The application of deep learning neural networks enables the processing of extensive volumes of data and often requires dense datasets. In certain domains, researchers encounter challenges related to the scarcity of training data, particularly in marine biology. In addition, many sounds produced by sea mammals are of interest in technical applications, e.g., underwater communication or sonar construction. Thus, generating synthetic biological sounds is an important task for understanding and studying the behavior of various animal species, especially large sea mammals, which demonstrate complex social behavior and can use hydrolocation to navigate underwater. This study is devoted to generating sperm whale vocalizations using a limited sperm whale click dataset. Our approach utilizes an augmentation technique predicated on the transformation of audio sample spectrograms, followed by the employment of the generative adversarial network StyleGAN2-ADA to generate new audio data. The results show that using the chosen augmentation method, namely mixing along the time axis, makes it possible to create fairly similar clicks of sperm whales with a maximum deviation of 2%. The generation of new clicks was reproduced on datasets using selected augmentation approaches with two neural networks: StyleGAN2-ADA and WaveGan. StyleGAN2-ADA, trained on an augmented dataset using the axis mixing approach, showed better results compared to WaveGAN.

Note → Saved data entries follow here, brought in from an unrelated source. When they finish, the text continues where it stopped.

-- ==== Sys2Proof/Machine/Dispatch.lean ====
section
/-! DEFINITION. The dispatcher: one meaning per command. -/

namespace Sys2Proof.Machine

def exec (i : Instr) (s : State) : Host.Outcome State Fault Refusal :=
  match i with
  | .resetNAssert ns => Sys2Proof.Machine.execResetNAssert ns s
  | .resetNRelease b => Sys2Proof.Machine.execResetNRelease b s
  | .channelTrainingDone r c ok => Sys2Proof.Machine.execChannelTrainingDone r c ok s
  | .memoryActive => Sys2Proof.Machine.execMemoryActive s
  | .startupContainmentExit k => Sys2Proof.Machine.execStartupContainmentExit k s
  | .arcadeFlitInject src dst vc pitch addr words => Sys2Proof.Machine.execArcadeFlitInject src dst vc pitch addr words s
  | .arcadeFlitHop id flips => Sys2Proof.Machine.execArcadeFlitHop id flips s
  | .arcadeCreditReturn src dst vc n => Sys2Proof.Machine.execArcadeCreditReturn src dst vc n s
  | .cellGrant r cell t => Sys2Proof.Machine.execCellGrant r cell t s
  | .blockGrant r b t => Sys2Proof.Machine.execBlockGrant r b t s
  | .hubIngressAdmit t => Sys2Proof.Machine.execHubIngressAdmit t s
  | .memrd f mv hpa tag => Sys2Proof.Machine.execMemrd f mv hpa tag s
  | .memrddata f hpa tag => Sys2Proof.Machine.execMemrddata f hpa tag s
  | .meminv f mv hpa tag => Sys2Proof.Machine.execMeminv f mv hpa tag s
  | .memclnevct f hpa tag => Sys2Proof.Machine.execMemclnevct f hpa tag s
  | .memwr f mv hpa tag data poison => Sys2Proof.Machine.execMemwr f mv hpa tag data poison s
  | .memwrptl f mv hpa tag data be poison => Sys2Proof.Machine.execMemwrptl f mv hpa tag data be poison s
  | .memspecrd f hpa => Sys2Proof.Machine.execMemspecrd f hpa s
  | .biconflict f hpa tag => Sys2Proof.Machine.execBiconflict f hpa tag s
  | .birspi f line wb => Sys2Proof.Machine.execBirspi f line wb s
  | .birsps f line wb => Sys2Proof.Machine.execBirsps f line wb s
  | .birspe f line wb => Sys2Proof.Machine.execBirspe f line wb s
  | .birspiblk f line => Sys2Proof.Machine.execBirspiblk f line s
  | .unsupportedMemMessage f opcode isRead tag => Sys2Proof.Machine.execUnsupportedMemMessage f opcode isRead tag s
  | .recallTimeout r line f => Sys2Proof.Machine.execRecallTimeout r line f s
  | .t0PageGrant r => Sys2Proof.Machine.execT0PageGrant r s
  | .descriptorMissFill r l => Sys2Proof.Machine.execDescriptorMissFill r l s
  | .refForward req => Sys2Proof.Machine.execRefForward req s
  | .sectorAccess r c => Sys2Proof.Machine.execSectorAccess r c s
  | .unfoldDone r job => Sys2Proof.Machine.execUnfoldDone r job s
  | .foldDone r move => Sys2Proof.Machine.execFoldDone r move s
  | .bell r => Sys2Proof.Machine.execBell r s
  | .moveStart r => Sys2Proof.Machine.execMoveStart r s
  | .moveComplete r move => Sys2Proof.Machine.execMoveComplete r move s
  | .accessReport r handle => Sys2Proof.Machine.execAccessReport r handle s
  | .slotLoanRequest r p => Sys2Proof.Machine.execSlotLoanRequest r p s
  | .priorityLevelUpdate r => Sys2Proof.Machine.execPriorityLevelUpdate r s
  | .requestAgeEscalate r req => Sys2Proof.Machine.execRequestAgeEscalate r req s
  | .reattachPeriodEnd r p => Sys2Proof.Machine.execReattachPeriodEnd r p s
  | .reattachend h p v => Sys2Proof.Machine.execReattachend h p v s
  | .create d => Sys2Proof.Machine.execCreate d s
  | .destroy d => Sys2Proof.Machine.execDestroy d s
  | .setattr d => Sys2Proof.Machine.execSetattr d s
  | .publish d => Sys2Proof.Machine.execPublish d s
  | .publishConvert handle => Sys2Proof.Machine.execPublishConvert handle s
  | .drop d => Sys2Proof.Machine.execDrop d s
  | .openv d => Sys2Proof.Machine.execOpenv d s
  | .close d => Sys2Proof.Machine.execClose d s
  | .fork d => Sys2Proof.Machine.execFork d s
  | .park d => Sys2Proof.Machine.execPark d s
  | .manifestSeal handle => Sys2Proof.Machine.execManifestSeal handle s
  | .resume d => Sys2Proof.Machine.execResume d s
  | .expire d => Sys2Proof.Machine.execExpire d s
  | .reattach d hdr body => Sys2Proof.Machine.execReattach d hdr body s
  | .sessionOpResume handle => Sys2Proof.Machine.execSessionOpResume handle s
  | .detachHoldExpire p mloc => Sys2Proof.Machine.execDetachHoldExpire p mloc s
  | .nop d => Sys2Proof.Machine.execNop d s
  | .fence d => Sys2Proof.Machine.execFence d s
  | .attend d => Sys2Proof.Machine.execAttend d s
  | .merge d => Sys2Proof.Machine.execMerge d s
  | .sift d => Sys2Proof.Machine.execSift d s
  | .reduce d => Sys2Proof.Machine.execReduce d s
  | .compare d => Sys2Proof.Machine.execCompare d s
  | .fill d => Sys2Proof.Machine.execFill d s
  | .copy d => Sys2Proof.Machine.execCopy d s
  | .tallyDispatch r => Sys2Proof.Machine.execTallyDispatch r s
  | .tallyRegionResult r d => Sys2Proof.Machine.execTallyRegionResult r d s
  | .queueCreate f => Sys2Proof.Machine.execQueueCreate f s
  | .queueDelete f => Sys2Proof.Machine.execQueueDelete f s
  | .sqtail f q v => Sys2Proof.Machine.execSqtail f q v s
  | .cqhead f q v => Sys2Proof.Machine.execCqhead f q v s
  | .descriptorFetch h p => Sys2Proof.Machine.execDescriptorFetch h p s
  | .fetchComplete k tag words => Sys2Proof.Machine.execFetchComplete k tag words s
  | .irqDelayExpire f q => Sys2Proof.Machine.execIrqDelayExpire f q s
  | .deadlineExpire d => Sys2Proof.Machine.execDeadlineExpire d s
  | .extadd h p v => Sys2Proof.Machine.execExtadd h p v s
  | .extgrant h p v => Sys2Proof.Machine.execExtgrant h p v s
  | .extrel h p v => Sys2Proof.Machine.execExtrel h p v s
  | .addDynamicCapacityResponse f exts => Sys2Proof.Machine.execAddDynamicCapacityResponse f exts s
  | .releaseDynamicCapacity f e => Sys2Proof.Machine.execReleaseDynamicCapacity f e s
  | .offerTimeout e f => Sys2Proof.Machine.execOfferTimeout e f s
  | .releaseRecallStart r e => Sys2Proof.Machine.execReleaseRecallStart r e s
  | .releaseClear e => Sys2Proof.Machine.execReleaseClear e s
  | .renew f v => Sys2Proof.Machine.execRenew f v s
  | .leaserenew h k ld v => Sys2Proof.Machine.execLeaserenew h k ld v s
  | .leaseExpire f => Sys2Proof.Machine.execLeaseExpire f s
  | .leaseExpired f => Sys2Proof.Machine.execLeaseExpired f s
  | .leaseLow f => Sys2Proof.Machine.execLeaseLow f s
  | .retireack f v => Sys2Proof.Machine.execRetireack f v s
  | .retirementSweepStart ticket f => Sys2Proof.Machine.execRetirementSweepStart ticket f s
  | .blockSnoopTimeout ticket f => Sys2Proof.Machine.execBlockSnoopTimeout ticket f s
  | .derateApply => Sys2Proof.Machine.execDerateApply s
  | .powerCapWindow pwr => Sys2Proof.Machine.execPowerCapWindow pwr s
  | .lossOfLight k lanes x => Sys2Proof.Machine.execLossOfLight k lanes x s
  | .lightRestored k lanes x => Sys2Proof.Machine.execLightRestored k lanes x s
  | .laserLossDeclare k idx waves x => Sys2Proof.Machine.execLaserLossDeclare k idx waves x s
  | .laserRestored k idx x => Sys2Proof.Machine.execLaserRestored k idx x s
  | .linkTraining k t => Sys2Proof.Machine.execLinkTraining k t s
  | .retrainTimer k => Sys2Proof.Machine.execRetrainTimer k s
  | .flitReceive k corrected crcOk => Sys2Proof.Machine.execFlitReceive k corrected crcOk s
  | .linkRecoveryEntry k => Sys2Proof.Machine.execLinkRecoveryEntry k s
  | .recoveryExit k rate width l0 => Sys2Proof.Machine.execRecoveryExit k rate width l0 s
  | .ideIntegrityFail k stream => Sys2Proof.Machine.execIdeIntegrityFail k stream s
  | .hotReset k => Sys2Proof.Machine.execHotReset k s
  | .release h k v => Sys2Proof.Machine.execRelease h k v s
  | .doeDiscovery mb index => Sys2Proof.Machine.execDoeDiscovery mb index s
  | .cdatTableAccess mb => Sys2Proof.Machine.execCdatTableAccess mb s
  | .cmaSpdm mb q => Sys2Proof.Machine.execCmaSpdm mb q s
  | .keyProg k set key => Sys2Proof.Machine.execKeyProg k set key s
  | .kSetGo k cxl set => Sys2Proof.Machine.execKSetGo k cxl set s
  | .kSetStop k cxl set => Sys2Proof.Machine.execKSetStop k cxl set s
  | .cxlIdeKeyProg k set key => Sys2Proof.Machine.execCxlIdeKeyProg k set key s
  | .getLdInfo k => Sys2Proof.Machine.execGetLdInfo k s
  | .fmIdentify k => Sys2Proof.Machine.execFmIdentify k s
  | .getLdAllocations k => Sys2Proof.Machine.execGetLdAllocations k s
  | .setLdAllocations k => Sys2Proof.Machine.execSetLdAllocations k s
  | .identify f => Sys2Proof.Machine.execIdentify f s
  | .getSupportedLogs f => Sys2Proof.Machine.execGetSupportedLogs f s
  | .getLog f cel => Sys2Proof.Machine.execGetLog f cel s
  | .getEventRecords f log => Sys2Proof.Machine.execGetEventRecords f log s
  | .clearEventRecords f log n => Sys2Proof.Machine.execClearEventRecords f log n s
  | .getEventInterruptPolicy f => Sys2Proof.Machine.execGetEventInterruptPolicy f s
  | .setEventInterruptPolicy f noInterrupts => Sys2Proof.Machine.execSetEventInterruptPolicy f noInterrupts s
  | .getDcConfiguration f => Sys2Proof.Machine.execGetDcConfiguration f s
  | .getDcExtentList f => Sys2Proof.Machine.execGetDcExtentList f s
  | .unsupportedMailboxCommand f opcode => Sys2Proof.Machine.execUnsupportedMailboxCommand f opcode s
  | .dictionaryMessage k h msg len => Sys2Proof.Machine.execDictionaryMessage k h msg len s
  | .dictionaryEvents k client n => Sys2Proof.Machine.execDictionaryEvents k client n s
  | .busMasterEnable f b => Sys2Proof.Machine.execBusMasterEnable f b s
  | .interruptDisable f b => Sys2Proof.Machine.execInterruptDisable f b s
  | .initiateFlr f => Sys2Proof.Machine.execInitiateFlr f s
  | .flrReady f => Sys2Proof.Machine.execFlrReady f s
  | .hdmDecoderCommit f idx base size skip ways => Sys2Proof.Machine.execHdmDecoderCommit f idx base size skip ways s
  | .intxUpdate f => Sys2Proof.Machine.execIntxUpdate f s
  | .ltrSend k => Sys2Proof.Machine.execLtrSend k s
  | .intstatClear f v => Sys2Proof.Machine.execIntstatClear f v s
  | .registerWrite t v => Sys2Proof.Machine.execRegisterWrite t v s
  | .readCompletion k tag st off words => Sys2Proof.Machine.execReadCompletion k tag st off words s
  | .completionTimeout k tag => Sys2Proof.Machine.execCompletionTimeout k tag s
  | .tagQuarantineEnd k tag => Sys2Proof.Machine.execTagQuarantineEnd k tag s
  | .writeCompletion k id st => Sys2Proof.Machine.execWriteCompletion k id st s
  | .writeTimeout k id => Sys2Proof.Machine.execWriteTimeout k id s
  | .refreshTick r c => Sys2Proof.Machine.execRefreshTick r c s
  | .refreshIssue r c => Sys2Proof.Machine.execRefreshIssue r c s
  | .refreshWindowEnd r c => Sys2Proof.Machine.execRefreshWindowEnd r c s
  | .temperatureReading r die degC => Sys2Proof.Machine.execTemperatureReading r die degC s
  | .retrainDone r c ok => Sys2Proof.Machine.execRetrainDone r c ok s
  | .channelRetryDone r c ok => Sys2Proof.Machine.execChannelRetryDone r c ok s
  | .channelFailSettle r c => Sys2Proof.Machine.execChannelFailSettle r c s
  | .leakyBucketLeak b => Sys2Proof.Machine.execLeakyBucketLeak b s
  | .injarm h v => Sys2Proof.Machine.execInjarm h v s
  | .wakeRequest d => Sys2Proof.Machine.execWakeRequest d s
  | .hello h vmin vmax probe => Sys2Proof.Machine.execHello h vmin vmax probe s
  | .read h staged entries => Sys2Proof.Machine.execRead h staged entries s
  | .write h entries => Sys2Proof.Machine.execWrite h entries s
  | .readBlock h staged index sub offset count => Sys2Proof.Machine.execReadBlock h staged index sub offset count s
  | .writeBlock h index sub ty total offset piece more => Sys2Proof.Machine.execWriteBlock h index sub ty total offset piece more s
  | .stage h mask => Sys2Proof.Machine.execStage h mask s
  | .commit h expected => Sys2Proof.Machine.execCommit h expected s
  | .configInstall hub u => Sys2Proof.Machine.execConfigInstall hub u s
  | .commitAcknowledged => Sys2Proof.Machine.execCommitAcknowledged s
  | .abort h => Sys2Proof.Machine.execAbort h s
  | .subscribe h classes least pitches => Sys2Proof.Machine.execSubscribe h classes least pitches s
  | .spdm h q => Sys2Proof.Machine.execSpdm h q s
  | .secured h inner => Sys2Proof.Machine.execSecured h inner s
  | .bye h => Sys2Proof.Machine.execBye h s
  | .malformedDatagram src why ty client seq => Sys2Proof.Machine.execMalformedDatagram src why ty client seq s
  | .eventSend client => Sys2Proof.Machine.execEventSend client s
  | .neighbourSolicitation target fromAddr => Sys2Proof.Machine.execNeighbourSolicitation target fromAddr s
  | .icmpv6Echo fromAddr id seq payload => Sys2Proof.Machine.execIcmpv6Echo fromAddr id seq payload s
  | .duplicateAddressDetection inUse => Sys2Proof.Machine.execDuplicateAddressDetection inUse s
  | .clientTimeout client => Sys2Proof.Machine.execClientTimeout client s
  | .editTimeout client => Sys2Proof.Machine.execEditTimeout client s
  | .digestRecheck r flagged => Sys2Proof.Machine.execDigestRecheck r flagged s
  | .eqread h p => Sys2Proof.Machine.execEqread h p s
  | .counterWrite h index sub v => Sys2Proof.Machine.execCounterWrite h index sub v s
  | .deficitClear h v => Sys2Proof.Machine.execDeficitClear h v s
  | .optevtClear h k v => Sys2Proof.Machine.execOptevtClear h k v s
  | .g7evtClear h r v => Sys2Proof.Machine.execG7evtClear h r v s
  | .alarmstatClear h v => Sys2Proof.Machine.execAlarmstatClear h v s
  | .restart h r v => Sys2Proof.Machine.execRestart h r v s
  | .regionRestartDone r bad => Sys2Proof.Machine.execRegionRestartDone r bad s
  | .drain h p v => Sys2Proof.Machine.execDrain h p v s
  | .drainRelease h p v => Sys2Proof.Machine.execDrainRelease h p v s
  | .clear h p v => Sys2Proof.Machine.execClear h p v s
  | .wrapkey h p v => Sys2Proof.Machine.execWrapkey h p v s
  | .fwimage h total offset piece more => Sys2Proof.Machine.execFwimage h total offset piece more s
  | .fwVerify h => Sys2Proof.Machine.execFwVerify h s
  | .fwActivate h flashOk => Sys2Proof.Machine.execFwActivate h flashOk s
  | .fwDiscard h => Sys2Proof.Machine.execFwDiscard h s
  | .hubReloadReady hub => Sys2Proof.Machine.execHubReloadReady hub s
  | .microcodeRollDone r => Sys2Proof.Machine.execMicrocodeRollDone r s
  | .rollTimeout => Sys2Proof.Machine.execRollTimeout s
  | .dbgopen h v => Sys2Proof.Machine.execDbgopen h v s
  | .securityAlarm classes => Sys2Proof.Machine.execSecurityAlarm classes s
  | .zeroized => Sys2Proof.Machine.execZeroized s
  | .fuseRecheck ok => Sys2Proof.Machine.execFuseRecheck ok s
  | .d2dTagCheck ok => Sys2Proof.Machine.execD2dTagCheck ok s
  | .stewardClaim h src => Sys2Proof.Machine.execStewardClaim h src s
  | .stewardElectionWin h => Sys2Proof.Machine.execStewardElectionWin h s
  | .stewardRenewal => Sys2Proof.Machine.execStewardRenewal s
  | .stewardLeaseExpire h => Sys2Proof.Machine.execStewardLeaseExpire h s
  | .watchdogExpire h => Sys2Proof.Machine.execWatchdogExpire h s
  | .leaseDeferredExpire f => Sys2Proof.Machine.execLeaseDeferredExpire f s
  | .regionWatchdog r => Sys2Proof.Machine.execRegionWatchdog r s
  | .referenceSweepDone r fenced => Sys2Proof.Machine.execReferenceSweepDone r fenced s
  | .thermalReading temps => Sys2Proof.Machine.execThermalReading temps s
  | .vddAonLoss => Sys2Proof.Machine.execVddAonLoss s
  | .watchdogService h => Sys2Proof.Machine.execWatchdogService h s
  | .plcaBeacon => Sys2Proof.Machine.execPlcaBeacon s
  | .linkLeavesL0 k disabled => Sys2Proof.Machine.execLinkLeavesL0 k disabled s

end Sys2Proof.Machine
end

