-- ==== Sys2Proof/Certificates/Slice0/Obligations.lean ====
section
/-! DEFINITION. What is claimed of the model: one statement for each rule or group of rules of the spec, for the provers. A statement of
a command's result says on which states and operands it answers a next state, and which. -/

open Sys2Proof Sys2Proof.Machine

/-! ## The whole machine -/

/-- The block takes its commands in order: with a command at the front of the queue a step is that command's effect with the queue's rest
as it was; with no command waiting one hub cycle passes (the second clause is the model's own: log entry 1). -/
def Obligations.StepRunsTheFrontCommand : Prop :=
  (∀ (c : Instr) (rest : List Instr) (s : State), step { s with pending := c :: rest } = exec c { s with pending := rest }) ∧
  (∀ s : State, s.pending = [] → step s = .next { s with m := s.m.tick })

/-- Every command whose units the configuration has answers a next state and leaves the waiting commands as they were; every other one
stops as a command that names no unit. No command is refused. -/
def Obligations.WellFormedCommandsGo : Prop :=
  ∀ (c : Instr) (s : State),
    (c.wf s.m.fam = true → ∃ m, Answers c s m) ∧ (c.wf s.m.fam = false → exec c s = .fault .noSuchUnit)

/-- What stops a command: the data path's commands change nothing before memory-active, under chip fatal and behind the security
monitor's FENCE; the other units' commands change nothing with RESET_n low and under chip fatal; the temperature pin and a further fall
of RESET_n change nothing with RESET_n low; and a discarded message changes nothing ever. -/
def Obligations.StoppedUnitsChangeNothing : Prop :=
  ∀ (c : Instr) (s : State), c.wf s.m.fam = true →
    (c.place = .data → s.m.sys.phase ≠ .active ∨ s.m.sys.fatal = true ∨ s.m.sec.fenced = true → exec c s = .next s) ∧
    (c.place = .unit → s.m.sys.phase = .held ∨ s.m.sys.fatal = true → exec c s = .next s) ∧
    (c.place = .awake → s.m.sys.phase = .held → exec c s = .next s) ∧
    (c.place = .none → exec c s = .next s)

/-- Where the two invariants begin: the machine right after reset is in reset, every domain but the security monitor at its reset value
and no command waiting; and chip fatal is a frozen state to begin with. -/
def Obligations.InvariantsBegin : Prop :=
  (InReset State.reset.m ∧ State.reset.pending = []) ∧ ∀ m : Mach, m.sys.phase ≠ .held → m.sys.fatal = true → Frozen m m

/-- While RESET_n is low the part stays in reset: whatever other commands come, in any order, every domain but the always-on security
monitor keeps its reset value, until RESET_n rises. -/
def Obligations.HeldPartStaysInReset : Prop :=
  ∀ s s' : State, InReset s.m ∧ NoRelease s.pending → step s = .next s' → InReset s'.m ∧ NoRelease s'.pending

/-- Chip fatal freezes the part: from a machine `m0` that is chip fatal, every step keeps all of `m0`'s state, stores, tables, links and
configuration, but the time, what the security monitor records and the temperature readings, until RESET_n falls. -/
def Obligations.ChipFatalFreezesThePart : Prop :=
  ∀ (m0 : Mach) (s s' : State), Frozen m0 s.m ∧ NoAssert s.pending → step s = .next s' → Frozen m0 s'.m ∧ NoAssert s'.pending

使用 StyleGAN2-ADA 生成合成抹香鲸声音数据
应用深度学习神经网络可以处理大量数据,通常需要密集的数据集。在某些领域,研究人员会遇到与训练数据稀缺有关的挑战,尤其是在海洋生物学领域。此外,海洋哺乳动物发出的许多声音在技术应用中也很有意义,例如水下通信或声纳制造。因此,生成合成生物声音是了解和研究各种动物行为的一项重要任务,尤其是大型海洋哺乳动物,它们表现出复杂的社会行为,并能利用水定位在水下导航。本研究致力于利用有限的抹香鲸点击数据集生成抹香鲸的发声。我们的方法利用了一种基于音频样本频谱图转换的增强技术,然后利用生成式对抗网络 StyleGAN2-ADA 生成新的音频数据。结果表明,使用所选的增强方法(即沿时间轴混合),可以生成相当相似的抹香鲸点击声,最大偏差为 2%。在使用两种神经网络的选定增强方法的数据集上重现了新点击音的生成:StyleGAN2-ADA 和 WaveGan。与 WaveGAN 相比,StyleGAN2-ADA 在使用轴混合方法对增强数据集进行训练后,显示出更好的效果。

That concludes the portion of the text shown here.